After returning Bubba to Grandmas house to spend the night I went to Costco and then went home to unload my few perishable purchases before I went to go for a run. OOPS! I remembered that I needed bananas and a few other items (for tomorrow) from Safeway so I had to do that shopping and then it was already 7:30.
I nearly went for that run, I might be sorry I didn't, but I just couldn't bring myself to leave the house again. Plus it was windy and getting chilly out. I know, I know what a wimp. So my back-up plan is to try and go tomorrow since I will have most of the day off. I committed to seeing all of Bubba's games so I took 1/2 of tomorrow off for his morning game which leaves me with the afternoon free - well, you know what I mean. Our plan is to go out for lunch after the game. Bubba has been asking all week to eat out in a "real restaurant, you know like Red Robin" instead of McDonalds. So thats our plan, we all deserve it after this week.

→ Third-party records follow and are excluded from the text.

-- ==== Sys2Proof/Tests/Slice0.lean ====
section
/-! SUPPORT. Tests of one step each, their expected results from spec/95_test_vectors.md (the vector is named in each
comment), and for every statement of Certificates/Slice0/Obligations.lean with hypotheses a state and operands that
meet them, clause by clause, at the boundaries. -/

namespace Sys2Proof.Tests

open Sys2Proof Sys2Proof.Machine Sys2Proof.Claims

/-! ## Helpers -/

/-- The launch state of R253 with an empty image. -/
def ready : State := { State.reset with pc := 0x200#16, loaded := true }

/-- The launch state at another address. -/
def readyAt (a : Word) : State := { ready with pc := a }

/-- The same state with some registers written. -/
def regs (s : State) (l : List (Nibble × Byte)) : State := l.foldl (fun t c => t.writeV c.1 c.2) s

/-- The same state with some bytes of memory written. -/
def bytes (s : State) (l : List (Nat × Byte)) : State := l.foldl (fun t c => t.poke c.1 c.2) s

/-- The same state with the inputs of its next cycle listed. -/
def given (s : State) (keys : Keys) (rand : Byte) : State := { s with inputs := [⟨keys, rand⟩] }

/-- The same state under `ADDR_POLICY = FAULT`. -/
def faulting (s : State) : State := { s with params := { s.params with addrPolicy := .fault } }

/-- The same state under `KEY_SELECT = REGISTER`. -/
def byRegister (s : State) : State := { s with params := { s.params with keySelect := .register } }

/-- The same state under `TIMER_DECAY = WRAP`. -/
def wrapping (s : State) : State := { s with params := { s.params with timerDecay := .wrap } }

/-- One step from the state with the word placed where it fetches gives a next state with the property. -/
def gives (s : State) (w : Nat) (p : State → Bool) : Bool :=
  match step (s.withFetchWord 16 w) with
  | .next t => p t
  | .fault _ => false
  | .refused _ => false

/-- Start of the ALU vectors: VF = 0x55 where nothing else is said. -/
def alu (l : List (Nibble × Byte)) : State := regs ready ((0xF#4, 0x55#8) :: l)

/-! ## Well-formedness: the bounds refuse what does not fit (R71) -/

theorem test_wellFormed_smoke_nibble : fitsNibble 16 = false ∧ fitsNibble 15 = true := by decide
theorem test_wellFormed_smoke_byte : fitsByte 256 = false ∧ fitsByte 255 = true := by decide
theorem test_wellFormed_smoke_addr : fitsAddr 4096 = false ∧ fitsAddr 4095 = true := by decide

/-! ## Decoding: each word written out from its row of R80, the operands from R71 -/

theorem test_decode_display_control :
    decodeTableWord 16 0x00E0 = some .cls ∧ decodeTableWord 16 0x00EE = some .ret ∧
    decodeTableWord 16 0x1ABC = some (.jp 0xABC) ∧ decodeTableWord 16 0x2210 = some (.call 0x210) ∧
    decodeTableWord 16 0x3A5C = some (.seImm 0xA 0x5C) ∧ decodeTableWord 16 0x4A5C = some (.sneImm 0xA 0x5C) ∧
    decodeTableWord 16 0x5120 = some (.seReg 1 2) ∧ decodeTableWord 16 0x9120 = some (.sneReg 1 2) ∧
    decodeTableWord 16 0xB000 = some (.jpV0 0) ∧ decodeTableWord 16 0xD123 = some (.drw 1 2 3) := by decide

theorem test_decode_alu :
    decodeTableWord 16 0x6A0F = some (.ldImm 0xA 0x0F) ∧ decodeTableWord 16 0x70FF = some (.addImm 0 0xFF) ∧
    decodeTableWord 16 0x8A50 = some (.ldReg 0xA 5) ∧ decodeTableWord 16 0x8A51 = some (.orReg 0xA 5) ∧
    decodeTableWord 16 0x8A52 = some (.andReg 0xA 5) ∧ decodeTableWord 16 0x8A53 = some (.xorReg 0xA 5) ∧
    decodeTableWord 16 0x8014 = some (.addReg 0 1) ∧ decodeTableWord 16 0x8A55 = some (.subReg 0xA 5) ∧
    decodeTableWord 16 0x80F6 = some (.shr 0 0xF) ∧ decodeTableWord 16 0x8A57 = some (.subnReg 0xA 5) ∧
    decodeTableWord 16 0x801E = some (.shl 0 1) ∧ decodeTableWord 16 0xC30F = some (.rnd 3 0x0F) := by decide

theorem test_decode_memory_keys :
    decodeTableWord 16 0xA300 = some (.ldI 0x300) ∧ decodeTableWord 16 0xE19E = some (.skp 1) ∧
    decodeTableWord 16 0xE1A1 = some (.sknp 1) ∧ decodeTableWord 16 0xF107 = some (.ldVxDT 1) ∧
    decodeTableWord 16 0xF20A = some (.ldVxK 2) ∧ decodeTableWord 16 0xF015 = some (.ldDTVx 0) ∧
    decodeTableWord 16 0xF318 = some (.ldSTVx 3) ∧ decodeTableWord 16 0xF21E = some (.addI 2) ∧
    decodeTableWord 16 0xF029 = some (.ldF 0) ∧ decodeTableWord 16 0xF533 = some (.ldB 5) ∧
    decodeTableWord 16 0xFF55 = some (.storeRegs 0xF) ∧ decodeTableWord 16 0xF165 = some (.loadRegs 1) := by decide

/-- E3 to E5, E8, E10, E12, E14, E18, E20 to E22. -/
theorem test_decode_unknown : (decodeWord 0x0000).isNone ∧ (decodeWord 0x00E1).isNone ∧
    (decodeWord 0x0123).isNone ∧ (decodeWord 0x5121).isNone ∧ (decodeWord 0x8018).isNone ∧
    (decodeWord 0x800F).isNone ∧ (decodeWord 0x912F).isNone ∧ (decodeWord 0xE19F).isNone ∧
    (decodeWord 0xF166).isNone ∧ (decodeWord 0xF000).isNone ∧ (decodeWord 0xFFFF).isNone := by decide

/-- R55 and R70: the first byte is the high byte, an instruction takes two, and one byte is none. -/
theorem test_decode_bytes : decode [0x12#8, 0x34#8, 0x56#8] = .ok (.jp 0x234, [0x56#8]) := rfl
theorem test_decode_truncated : decode [0x12#8] = .error .truncated := rfl
theorem test_encode_bytes : encodeBytes (.drw 1 2 3) = [0xD1#8, 0x23#8] := by decide

/-! ## The cycle -/

/-- C1. -/
theorem test_unknown_is_noop :
    gives { ready with DT := 3, ST := 1 } 0x0000 (fun t => t.pc == 0x202 && t.DT == 2 && t.ST == 0) := by decide
/-- C3. -/
theorem test_fetch_wraps_under_mask :
    gives (readyAt 0xFFF) 0x6007 (fun t => t.readV 0 == 0x07 && t.pc == 0x000 && t.peek 0 == 0x07) := by decide
/-- C4: the halt record, and the rest unchanged. -/
theorem test_fetch_halts_under_fault : step (faulting (readyAt 0xFFF)) =
    .next (halted (faulting (readyAt 0xFFF)) .outOfBoundsAddress none) := rfl
/-- C5. -/
theorem test_halted_core_stays : step { ready with halted := true, DT := 5 } =
    .next { ready with halted := true, DT := 5 } := rfl

/-! ## Display -/

/-- G1. -/
theorem test_cls : gives { regs ready [(0xF, 0x42)] with fb := BitVec.allOnes 2048 } 0x00E0
    (fun t => t.fb == 0 && t.readV 0xF == 0x42) := by decide +kernel
/-- G7: clipped at the right and the bottom edge. -/
theorem test_drw_clips : gives (bytes { regs ready [(0, 60), (1, 31)] with I := 0x300 } [(0x300, 0xFF), (0x301, 0xFF)])
    0xD012 (fun t => t.pixel 31 60 && t.pixel 31 63 && !t.pixel 31 59 && !t.pixel 0 60 && !t.pixel 31 0 &&
      t.readV 0xF == 0) := by decide +kernel
/-- G4: the XOR and the collision. -/
theorem test_drw_collides : gives (bytes { ready with I := 0x300, fb := 1 } [(0x300, 0xC0)]) 0xD011
    (fun t => !t.pixel 0 0 && t.pixel 0 1 && t.readV 0xF == 1) := by decide +kernel

/-! ## Control transfer -/

/-- B1. -/
theorem test_ret : gives { readyAt 0x212 with stack := [0x206] } 0x00EE
    (fun t => t.pc == 0x206 && t.stack == []) := by decide
/-- B2: the record holds the word, and the timers do not decay. -/
theorem test_ret_underflow : gives { ready with DT := 3 } 0x00EE (fun t => t.halted && t.pc == 0x200 && t.DT == 3 &&
    t.fault == some ⟨.stackUnderflow, 0x200, some 0x00EE⟩) := by decide
/-- B3. -/
theorem test_jp : gives ready 0x1ABC (fun t => t.pc == 0xABC) := by decide
/-- B21: an odd target. -/
theorem test_jp_odd : gives (readyAt 0x201) 0x1201 (fun t => t.pc == 0x201) := by decide
/-- B6: the pushed address is the wrapped one. -/
theorem test_call : gives (readyAt 0xFFE) 0x2300 (fun t => t.pc == 0x300 && t.stack == [0x000]) := by decide
/-- B8. -/
theorem test_call_overflow : gives { ready with stack := List.replicate 16 0x206 } 0x2300
    (fun t => t.halted && t.stack.length == 16 &&
      t.fault == some ⟨.stackOverflow, 0x200, some 0x2300⟩) := by decide
/-- B19: the skip is not wrapped. -/
theorem test_seImm_not_wrapped : gives (regs (readyAt 0xFFC) [(3, 0x10)]) 0x3310 (fun t => t.pc == 0x1000) := by decide
/-- B20. -/
theorem test_seImm_after_wrap : gives (regs (readyAt 0xFFE) [(3, 0x10)]) 0x3310 (fun t => t.pc == 0x002) := by decide
/-- B11. -/
theorem test_sneImm : gives (regs ready [(3, 0x10)]) 0x4311 (fun t => t.pc == 0x204) := by decide
/-- B11. -/
theorem test_sneImm_equal : gives (regs ready [(3, 0x10)]) 0x4310 (fun t => t.pc == 0x202) := by decide
/-- B12. -/
theorem test_seReg : gives (regs ready [(1, 7), (2, 7)]) 0x5120 (fun t => t.pc == 0x204) := by decide
/-- B14. -/
theorem test_seReg_differ : gives (regs ready [(1, 7), (2, 8)]) 0x5120 (fun t => t.pc == 0x202) := by decide
/-- B14. -/
theorem test_sneReg : gives (regs ready [(1, 7), (2, 8)]) 0x9120 (fun t => t.pc == 0x204) := by decide
/-- B15. -/
theorem test_sneReg_same : gives (regs ready [(1, 7)]) 0x9110 (fun t => t.pc == 0x202) := by decide
/-- B17. -/
theorem test_jpV0_unmasked : gives (regs ready [(0, 0xFF)]) 0xBFFF (fun t => t.pc == 0x10FE) := by decide
/-- B18: V0 is used, never VA. -/
theorem test_jpV0_uses_V0 : gives (regs ready [(0, 0x05), (0xA, 0x20)]) 0xB300 (fun t => t.pc == 0x305) := by decide

/-! ## The ALU -/

/-- A1. -/
theorem test_ldImm : gives (alu []) 0x600A (fun t => t.readV 0 == 0x0A && t.readV 0xF == 0x55) := by decide
/-- A4. -/
theorem test_addImm : gives (alu [(0, 5)]) 0x70FF (fun t => t.readV 0 == 4 && t.readV 0xF == 0x55) := by decide
/-- A5. -/
theorem test_addImm_VF : gives (regs ready [(0xF, 0x10)]) 0x7F01 (fun t => t.readV 0xF == 0x11) := by decide
/-- A6. -/
theorem test_ldReg : gives (alu [(1, 5)]) 0x8010 (fun t => t.readV 0 == 5 && t.readV 1 == 5) := by decide
/-- A8. -/
theorem test_orReg : gives (alu [(0, 0x0C), (1, 0x0A)]) 0x8011
    (fun t => t.readV 0 == 0x0E && t.readV 0xF == 0x55) := by decide
/-- A9. -/
theorem test_andReg : gives (alu [(0, 0x0C), (1, 0x0A)]) 0x8012
    (fun t => t.readV 0 == 0x08 && t.readV 0xF == 0x55) := by decide
/-- A10. -/
theorem test_xorReg : gives (alu [(0, 0x0C), (1, 0x0A)]) 0x8013
    (fun t => t.readV 0 == 0x06 && t.readV 0xF == 0x55) := by decide
/-- A16. -/
theorem test_addReg : gives (alu [(0, 0xFF), (1, 0xFF)]) 0x8014
    (fun t => t.readV 0 == 0xFE && t.readV 0xF == 1) := by decide
/-- A19: with X = F the flag is what remains. -/
theorem test_addReg_VF : gives (regs ready [(0xF, 0xFF), (1, 1)]) 0x8F14 (fun t => t.readV 0xF == 1) := by decide
/-- A21. -/
theorem test_subReg : gives (alu [(0, 3), (1, 5)]) 0x8015
    (fun t => t.readV 0 == 0xFE && t.readV 0xF == 0) := by decide
/-- A22: equal operands do not borrow. -/
theorem test_subReg_equal : gives (alu [(0, 5), (1, 5)]) 0x8015
    (fun t => t.readV 0 == 0 && t.readV 0xF == 1) := by decide
/-- A31: Y is ignored. -/
theorem test_shr : gives (alu [(0, 0xFF), (1, 0)]) 0x8016
    (fun t => t.readV 0 == 0x7F && t.readV 0xF == 1) := by decide
/-- A32. -/
theorem test_shr_VF : gives (regs ready [(0xF, 3)]) 0x8F06 (fun t => t.readV 0xF == 1) := by decide
/-- A33. -/
theorem test_subnReg : gives (alu [(0, 3), (1, 5)]) 0x8017
    (fun t => t.readV 0 == 2 && t.readV 0xF == 1) := by decide
/-- A37. -/
theorem test_subnReg_VF : gives (regs ready [(0xF, 5), (1, 3)]) 0x8F17 (fun t => t.readV 0xF == 0) := by decide
/-- A38. -/
theorem test_shl : gives (alu [(2, 0x81)]) 0x820E (fun t => t.readV 2 == 0x02 && t.readV 0xF == 1) := by decide
/-- A42. -/
theorem test_shl_VF : gives (regs ready [(0xF, 0x40)]) 0x8F0E (fun t => t.readV 0xF == 0) := by decide
/-- A43. -/
theorem test_rnd : gives (given (alu []) 0 0xB7) 0xC30F
    (fun t => t.readV 3 == 0x07 && t.readV 0xF == 0x55) := by decide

My Honey is out of town, the kids are at Grandmas so I have the QUIET house to myself. Its always nice to have no TV, no kids, nothing but me my thoughts and a cold one. Tonights choice is a Fat Tire amber ale. Ahhhh.
I want to comment on this book I just finished. It is called Verbal Abuse: Healing the Hidden Wound by Grace Ketterman. It was a very good book that covered a lot of ground regarding verbal abuse. This book was loaned to me, but I think I am going to buy my own copy, there was a lot of good stuff in it that I will want to refer back to time and again. I would recommend it to just about anyone because we can all think of a time when they were a victim or an abuser. It clarified what verbal abuse is, how it affects families, work places, churches and social groups and how to break the cycle for yourself.
I know my family of origin has been in bad cycles of this before, I can't honestly say who broke the cycle but I know for me it's done, I don't take the comments of some of my family members quite as hard now as I did growing up, I know when to walk away and/or keep my mouth shut so that the comments stop. I have worked very hard to take sarcasm out of my response pattern inside my family, but reading that book made me realize that I am not done with this issue. I still have a lot of work to do. I still say things that are demeaning, unfair or cruel at work and at home. Its sad. Its gonna take more work. Thankfully I can see a lot of progress from years past and thats encouraging. Anyway, the book was really good.